─── RECORDS FOR THIS EXERCISE ───
/-- The first read of a PRIMED channel inside the raster (R114, R128). -/
theorem readUndrained_primed (state : p.channels[k].state = .primed) (queue : p.channels[k].queue = n :: behind)
    (inside : offset < p.plates[n].copy.height * (p.plates[n].copy.width / 8)) :
    ∃ q, p.readUndrained k offset source cells = (q, none)
      ∧ p.TakesBlock k n offset (startedPlate p.plates[n] p.tick)
          { p.channels[k].startPass with state := .exposing, pass := 0 } q
      ∧ p.tells q .plateStarted (p.startedSubject n) := by
  obtain ⟨a, starts, plates, ⟨cursors, channels⟩, only, touches⟩ := p.startPlate_started k n
  have plate : (p.startPlate k n).plates[n] = startedPlate p.plates[n] p.tick := by
    rw [starts, raise_plates, plates]
    exact Vector.set_same
  have channel : (p.startPlate k n).channels[k]
      = { p.channels[k].startPass with state := .exposing, pass := 0, cursors := cursors } := by
    rw [starts, raise_channels, channels]
    exact Vector.set_same
  have read : p.readUndrained k offset source cells = ((p.startPlate k n).takeInHand k n offset cells, none) := by
    have exposing : p.readUndrained k offset source cells = (p.startPlate k n).exposingRead k n offset cells := by
      simp only [readUndrained, state, queue]
    exact exposing.trans (exposingRead_first (by rw [plate]; exact inside) (by rw [channel]; rfl)
      (by rw [channel]; rfl))
  rw [read, starts]
  exact ⟨_, rfl, takeInHand_takes plates ⟨cursors, channels⟩ only touches rfl offset cells _ _⟩

theorem readUndrained_exposing (state : p.channels[k].state = .exposing) (queue : p.channels[k].queue = n :: behind) :
    p.readUndrained k offset source cells = p.exposingRead k n offset cells := by
  simp only [readUndrained, state, queue]

theorem exposingRead_beyond (beyond : p.plates[n].copy.height * (p.plates[n].copy.width / 8) ≤ offset) :
    p.exposingRead k n offset cells
      = (p.setPlate n { p.plates[n] with
          summary := { p.plates[n].summary with overruns := satInc Config.max32 p.plates[n].summary.overruns } },
        some zeroBlock) := if_pos beyond

/-- A read at offset 0 after a block beyond it (R130). -/
theorem exposingRead_again (raster : 0 < p.plates[n].copy.height * (p.plates[n].copy.width / 8))
    (again : p.channels[k].beyondZero = true) :
    ∃ q, p.exposingRead k n 0 cells = (q, none)
      ∧ p.TakesBlock k n 0 (restartedPlate p.plates[n])
          { p.channels[k].startPass with pass := satInc Config.max16 p.channels[k].pass } q
      ∧ p.tells q .plateRestarted (p.restartedSubject k n) := by
  obtain ⟨a, restarts, plates, ⟨cursors, channels⟩, only, touches⟩ := p.restartPass_restarts k n
  have read : p.exposingRead k n 0 cells = ((p.restartPass k n).takeInHand k n 0 cells, none) := by
    have inside : ¬ p.plates[n].copy.rasterBytes ≤ 0 := Nat.not_le.mpr raster
    rw [exposingRead, if_neg inside, if_pos ⟨rfl, again⟩]
  rw [read, restarts]
  exact ⟨_, rfl, takeInHand_takes plates ⟨cursors, channels⟩ only touches rfl 0 cells _ _⟩

theorem readUndrained_idle (state : p.channels[k].state = .idle) :
    p.readUndrained k offset source cells = (p.idleRead k offset source, some zeroBlock) := by
  simp only [readUndrained, state]

/-- The part as its channel's draining ends (R136). -/
def undrained (p : Part) (k : Fin 2) : Part := p.changeChannel k Channel.endDraining

theorem undrained_only (p : Part) (k : Fin 2) : p.Only [.channels, .mem, .port] (p.undrained k) :=
  (Only.refl _ p).changeChannel

theorem undrained_touches (p : Part) (k : Fin 2) : p.Touches p.reportRanges (p.undrained k) :=
  (Touches.refl _ p).changeChannel (by simp [reportRanges_eq])

theorem undrained_channels (p : Part) (k : Fin 2) :
    (p.undrained k).channels = p.channels.set k p.channels[k].endDraining := p.changeChannel_channels k _

theorem reportRanges_congr {p q : Part} (reports : q.reports = p.reports) : q.reportRanges = p.reportRanges := by
  rw [reportRanges, reports, reportRanges]

theorem windowRead_undrained (state : p.channels[k].state ≠ .draining) :
    p.windowRead k offset source cells = p.readUndrained k offset source cells := if_neg state

theorem windowRead_drained (state : p.channels[k].state = .draining) :
    p.windowRead k 0 source cells = (p.undrained k).readUndrained k 0 source cells := by
  rw [windowRead, if_pos state, if_pos rfl, undrained]

theorem windowRead_draining (state : p.channels[k].state = .draining) (offset_ne : offset ≠ 0) :
    p.windowRead k offset source cells
      = (p.setChannel k { p.channels[k] with drainReads := satInc Config.max32 p.channels[k].drainReads },
        some zeroBlock) := by
  rw [windowRead, if_pos state, if_neg offset_ne]

end

end Part
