-- ==== Sys2Proof/Machine/State.lean ====
section
/-! DEFINITION. The state of one physical hart (10_state.md R10), the inputs and agents around it (00_scope.md R4,
10_state.md R25), its reset, and the reasons a step can stop. -/

namespace Sys2Proof.Machine

/-- The privilege modes (R11). V = 1 exactly in VS and VU. -/
inductive Mode where
  | M | HS | U | VS | VU
  deriving DecidableEq, Repr

/-- The synchronous exceptions an instruction in scope can raise (60_exceptions.md R169). -/
inductive ExcKind where
  | illegalInstruction
  | virtualInstruction
  deriving DecidableEq, Repr

/-- The outcome record of a synchronous exception: kind, `pc`, instruction bits (R171). -/
structure TrapRecord where
  kind : ExcKind
  pc : Word
  instr : InstrWord
  deriving DecidableEq, Repr

/-- One interrupt file of the IMSIC (R47). An array holds the bit of identity n as bit n % 64 of word n / 64; there is
room for the 2048 identities a file can have at most. -/
structure IntrFile where
  /-- `eidelivery`: 1 (true) or 0; no other value is legal (R47, R129). -/
  eidelivery : Bool
  /-- `eithreshold`; 0 is no threshold (R47). -/
  eithreshold : Word
  /-- `eip`, the pending bits (R47). -/
  eip : Vector (BitVec 64) 32
  /-- `eie`, the enable bits (R47). -/
  eie : Vector (BitVec 64) 32
  deriving DecidableEq, Repr

/-- A file with every register zero. -/
def IntrFile.blank : IntrFile where
  eidelivery := false
  eithreshold := 0
  eip := Vector.replicate 32 0
  eie := Vector.replicate 32 0

/-- The fields of `hvictl` (R17). -/
structure Hvictl where
  vti : Bool
  iid : BitVec 12
  dpr : Bool
  ipriom : Bool
  iprio : BitVec 8
  deriving DecidableEq, Repr

/-- The registers outside this spec that `sret` reads (R176): `sepc`, three fields of `sstatus`, and `SPV` and `VTSR`
of `hstatus` (R12, 90_conflicts.md C3). -/
structure Outside where
  sepc : Word
  sstatusSIE : Bool
  sstatusSPIE : Bool
  sstatusSPP : Bool
  hstatusSPV : Bool
  hstatusVTSR : Bool
  deriving DecidableEq, Repr

/-- An interrupt file as IommuMap names it: a hart, and the number of a guest file of that hart (R63). -/
structure FileRef where
  hart : Nat
  file : Nat
  deriving DecidableEq, Repr

/-- One action of an agent other than the hart (R4 (b), (c)). -/
inductive Event where
  /-- `MSIWrite(GF[g], data)` by any source that names the file itself (R62, R65, R183). -/
  | msi (g : Nat) (data : BitVec 32)
  /-- A write on the physical bus: an address and the bytes stored from it on (R62, R68). -/
  | busWrite (addr : Nat) (bytes : List Byte)
  /-- A write by a guest-controlled device, which names a guest physical address (R63). -/
  | deviceWrite (gpa : Nat) (bytes : List Byte)
  /-- The hypervisor changes IommuMap at one guest physical address (R63, R206 step 3). -/
  | setIommu (gpa : Nat) (target : Option FileRef)
  /-- The rest of the hart changes `sip` (R25). -/
  | setSip (v : BitVec 64)
  /-- The rest of the hart changes `sie` (R25). -/
  | setSie (v : BitVec 64)
  /-- The rest of the hart changes `hie` (R25). -/
  | setHie (v : BitVec 64)
  /-- The VS-level timer's pending signal changes (R25, R180). -/
  | setTimer (b : Bool)
  /-- The platform's external interrupt signal to VS level changes (R25). -/
  | setPlatform (b : Bool)
  /-- The rest of the hart changes the registers `sret` reads (R176). -/
  | setOutside (o : Outside)
  /-- A trap to M-mode or HS-mode, for an interrupt or for the exception in the outcome record: the hart goes on in
  `target` at `pc`, with the registers outside this spec as `o` (R166, R171). -/
  | higherTrap (target : Mode) (pc : Word) (o : Outside)
  /-- An illegal instruction exception delegated to VS-mode is delivered there; the trap value is the instruction's
  bits or 0 (R169, R171). -/
  | deliverVs (tvalIsInstr : Bool)
  deriving DecidableEq, Repr

/-- One turn of the interleaving of R72: who moves next, and, where the trap of R165 is enabled, whether the hart takes
it now (R167: enabled, not forced). -/
inductive Turn where
  /-- The hart moves; it takes the trap of R165 if that is enabled. -/
  | hart
  /-- The hart moves and executes an instruction, delaying the trap of R165 if that is enabled. -/
  | delay
  /-- Another agent moves. -/
  | env (e : Event)
  deriving DecidableEq, Repr

/-- Memory: the bytes that hold something, by address, in one canonical form (Memory.wf). An address that is not
listed holds no program word (92_eei_decisions.md D6, D7). -/
abbrev Memory := List Host.Cell

/-- Why the hart stops with a fault. -/
inductive Fault where
  /-- Raised by a step of the hart after an exception whose outcome record stands in the state: the run of
  instructions has ended (R171, D18) until a turn of another agent delivers the exception. Safe: nothing is claimed
  of what follows. -/
  | runEnded (r : TrapRecord)
  deriving DecidableEq, Repr

/-- Why a step is refused: the spec gives it no meaning. -/
inductive Refusal where
  /-- Raised by exec for an instruction that has no meaning yet. Safe. -/
  | notModelled (mnemonic : String)
  /-- Raised by a CSR instruction in M-mode or HS-mode that names a supervisor-level CSR (R142, D26). Safe. -/
  | supervisorCsr (n : BitVec 12)
  /-- Raised by a CSR instruction that passes the general check on a CSR the spec does not describe
  (Config.otherCsrs, Config.vtiWriteTrapCsrs; U8, U12). Safe. -/
  | undescribedCsr (n : BitVec 12)
  /-- Raised by the fetch of a word that is no 32-bit instruction (R80, D26). Safe. -/
  | not32Bit (w : InstrWord)
  /-- Raised by the fetch of a word with a major opcode other than SYSTEM (R86, D26). Safe. -/
  | otherOpcode (w : InstrWord)
  /-- Raised by the fetch of a privileged instruction other than sret (R83, D26). Safe. -/
  | otherPrivileged (w : InstrWord)
  /-- Raised by a fetch from an address that is not 4-byte aligned (D7). Safe. -/
  | misalignedFetch (pc : Word)
  /-- Raised by a fetch from an address with no program word (D7). Safe. -/
  | noProgramWord (pc : Word)
  /-- Raised by a write to an interrupt file's page, by its physical address or by a guest physical address that
  IommuMap maps to the file, that is not an aligned 32-bit write to offset 0 of the page (R68, D2). Safe. -/
  | msiForm (addr : Nat)
  /-- Raised by a bus write to an address in no interrupt file's page: no such write is in scope (R61, D6). Safe. -/
  | notAFilePage (addr : Nat)
  /-- Raised by a device write whose guest physical address IommuMap does not map (R63). Safe. -/
  | notMapped (gpa : Nat)
  /-- Raised by an MSI to a guest file number this hart does not have (R45). Safe. -/
  | noGuestFile (g : Nat)
  /-- Raised by a trap of R166 whose target is not M-mode or HS-mode, or which would go from M-mode to HS-mode.
  Safe. -/
  | notAHigherTrap
  /-- Raised by a delivery to VS-mode where no illegal instruction exception of VS-mode or VU-mode stands in the
  outcome record: a virtual instruction exception is never handled in VS-mode (R171). Safe. -/
  | notDeliverable
  deriving DecidableEq, Repr

/-- The state. -/
structure State where
  /-- The configuration; no step changes it. -/
  cfg : Config
  /-- The privilege mode (R11). -/
  mode : Mode
  /-- The program counter (R54). -/
  pc : Word
  /-- `x[0..31]`; entry 0 stays 0 (R53). -/
  x : Vector Word 32
  /-- `hstatus.VGEIN` (R12). -/
  vgein : BitVec 6
  /-- `vsstatus.SIE` (R13). -/
  vsSIE : Bool
  /-- `vsstatus.SPIE` (R168). -/
  vsSPIE : Bool
  /-- `vsstatus.SPP` (R168). -/
  vsSPP : Bool
  /-- `vscause` (R42). -/
  vscause : Word
  /-- `vsepc` (R168). -/
  vsepc : Word
  /-- `vstvec` (R168). -/
  vstvec : Word
  /-- `vstval` (R168). -/
  vstval : Word
  /-- `hideleg`, all 64 bits (R14). -/
  hideleg : BitVec 64
  /-- `hvien`, all 64 bits (R15). -/
  hvien : BitVec 64
  /-- `hvip`, all 64 bits (R16). -/
  hvip : BitVec 64
  /-- `hvictl` (R17). -/
  hvictl : Hvictl
  /-- `hviprio1`, all 64 bits (R20). -/
  hviprio1 : BitVec 64
  /-- `hviprio2`, all 64 bits (R21). -/
  hviprio2 : BitVec 64
  /-- `VSIE_OWN` (R24). -/
  vsieOwn : BitVec 64
  /-- `vsiselect` (R38). -/
  vsiselect : Word
  /-- `GF[1..GEILEN]` at entries 1..GEILEN (R45); the hart has no file of any other number and no operation reaches
  those entries. -/
  files : Vector IntrFile 64
  /-- The input `sip` (R25). -/
  sip : BitVec 64
  /-- The input `sie` (R25). -/
  sie : BitVec 64
  /-- The input `HIE` (R25). -/
  hie : BitVec 64
  /-- The input `VSTIP_timer` (R25). -/
  vstipTimer : Bool
  /-- The input `VSEIP_platform` (R25). -/
  vseipPlatform : Bool
  /-- The registers outside this spec that sret reads (R176). -/
  outside : Outside
  /-- `IommuMap` as its mapped guest physical addresses (R63). -/
  iommu : List (Nat × FileRef)
  /-- The program text, byte by byte (D6, R80). -/
  mem : Memory
  /-- The outcome record of the exception that ended the run of instructions, if one did (R171). -/
  outcome : Option TrapRecord
  /-- The MODEL's own field: the turns to come. When it is empty the hart moves, as at a turn `hart`. -/
  agenda : List Turn
  /-- The MODEL's own field: how many free values have been drawn. -/
  draws : Nat
  deriving DecidableEq, Repr

/-- `s` with `mode` set. -/
def State.setMode (s : State) (v : Mode) : State := { s with mode := v }

/-- `s` with `pc` set. -/
def State.setPc (s : State) (v : Word) : State := { s with pc := v }

/-- `s` with `x` set. -/
def State.setX (s : State) (v : Vector Word 32) : State := { s with x := v }

/-- `s` with `vgein` set. -/
def State.setVgein (s : State) (v : BitVec 6) : State := { s with vgein := v }

/-- `s` with `vsSIE` set. -/
def State.setVsSIE (s : State) (v : Bool) : State := { s with vsSIE := v }

/-- `s` with `vsSPIE` set. -/
def State.setVsSPIE (s : State) (v : Bool) : State := { s with vsSPIE := v }

/-- `s` with `vsSPP` set. -/
def State.setVsSPP (s : State) (v : Bool) : State := { s with vsSPP := v }

/-- `s` with `vscause` set. -/
def State.setVscause (s : State) (v : Word) : State := { s with vscause := v }

/-- `s` with `vsepc` set. -/
def State.setVsepc (s : State) (v : Word) : State := { s with vsepc := v }

/-- `s` with `vstvec` set. -/
def State.setVstvec (s : State) (v : Word) : State := { s with vstvec := v }

/-- `s` with `vstval` set. -/
def State.setVstval (s : State) (v : Word) : State := { s with vstval := v }

/-- `s` with `hideleg` set. -/
def State.setHideleg (s : State) (v : BitVec 64) : State := { s with hideleg := v }

/-- `s` with `hvien` set. -/
def State.setHvien (s : State) (v : BitVec 64) : State := { s with hvien := v }

/-- `s` with `hvip` set. -/
def State.setHvip (s : State) (v : BitVec 64) : State := { s with hvip := v }

/-- `s` with `hvictl` set. -/
def State.setHvictl (s : State) (v : Hvictl) : State := { s with hvictl := v }

/-- `s` with `hviprio1` set. -/
def State.setHviprio1 (s : State) (v : BitVec 64) : State := { s with hviprio1 := v }

/-- `s` with `hviprio2` set. -/
def State.setHviprio2 (s : State) (v : BitVec 64) : State := { s with hviprio2 := v }

/-- `s` with `vsieOwn` set. -/
def State.setVsieOwn (s : State) (v : BitVec 64) : State := { s with vsieOwn := v }

/-- `s` with `vsiselect` set. -/
def State.setVsiselect (s : State) (v : Word) : State := { s with vsiselect := v }

/-- `s` with `files` set. -/
def State.setFiles (s : State) (v : Vector IntrFile 64) : State := { s with files := v }

/-- `s` with `sip` set. -/
def State.setSip (s : State) (v : BitVec 64) : State := { s with sip := v }

/-- `s` with `sie` set. -/
def State.setSie (s : State) (v : BitVec 64) : State := { s with sie := v }

/-- `s` with `hie` set. -/
def State.setHie (s : State) (v : BitVec 64) : State := { s with hie := v }

/-- `s` with `vstipTimer` set. -/
def State.setVstipTimer (s : State) (v : Bool) : State := { s with vstipTimer := v }

/-- `s` with `vseipPlatform` set. -/
def State.setVseipPlatform (s : State) (v : Bool) : State := { s with vseipPlatform := v }

/-- `s` with `outside` set. -/
def State.setOutside (s : State) (v : Outside) : State := { s with outside := v }

/-- `s` with `iommu` set. -/
def State.setIommu (s : State) (v : List (Nat × FileRef)) : State := { s with iommu := v }

/-- `s` with `mem` set. -/
def State.setMem (s : State) (v : Memory) : State := { s with mem := v }

/-- `s` with `outcome` set. -/
def State.setOutcome (s : State) (v : Option TrapRecord) : State := { s with outcome := v }

/-- `s` with `agenda` set. -/
def State.setAgenda (s : State) (v : List Turn) : State := { s with agenda := v }

/-- `s` with `draws` set. -/
def State.setDraws (s : State) (v : Nat) : State := { s with draws := v }

/-- The inputs that sret reads, all zero. -/
def Outside.zero : Outside where
  sepc := 0
  sstatusSIE := false
  sstatusSPIE := false
  sstatusSPP := false
  hstatusSPV := false
  hstatusVTSR := false

/-- The machine with configuration `c` right after reset (R52, R200, R201): M-mode at the reset address, `x[0]` = 0,
read-only bits at their fixed values. Every other value is unspecified by the spec and is zero here (DESIGN CHOICE,
assumption 1). -/
def State.resetOf (c : Config) : State where
  cfg := c
  mode := .M
  pc := c.resetPc
  x := Vector.replicate 32 0
  vgein := 0
  vsSIE := false
  vsSPIE := false
  vsSPP := false
  vscause := 0
  vsepc := 0
  vstvec := 0
  vstval := 0
  hideleg := 0
  hvien := c.hvienRO1
  hvip := 0
  hvictl := { vti := false, iid := 0, dpr := false, ipriom := false, iprio := 0 }
  hviprio1 := 0
  hviprio2 := 0
  vsieOwn := 0
  vsiselect := 0
  files := Vector.replicate 64 IntrFile.blank
  sip := 0
  sie := 0
  hie := 0
  vstipTimer := false
  vseipPlatform := false
  outside := Outside.zero
  iommu := []
  mem := []
  outcome := none
  agenda := []
  draws := 0

/-- The machine right after reset, in the configuration CFG-A of 95_test_vectors.md (DESIGN CHOICE, assumption 2). -/
def State.reset : State := State.resetOf Config.cfgA

end Sys2Proof.Machine
end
───
▶ **WHAT IS EXPECTED**:
In the records, find every line that has the string "enabled" and copy it.

▶ **COMPLETED TASK**:
/-- One turn of the interleaving of R72: who moves next, and, where the trap of R165 is enabled, whether the hart takes
it now (R167: enabled, not forced). -/
  /-- The hart moves; it takes the trap of R165 if that is enabled. -/
  /-- The hart moves and executes an instruction, delaying the trap of R165 if that is enabled. -/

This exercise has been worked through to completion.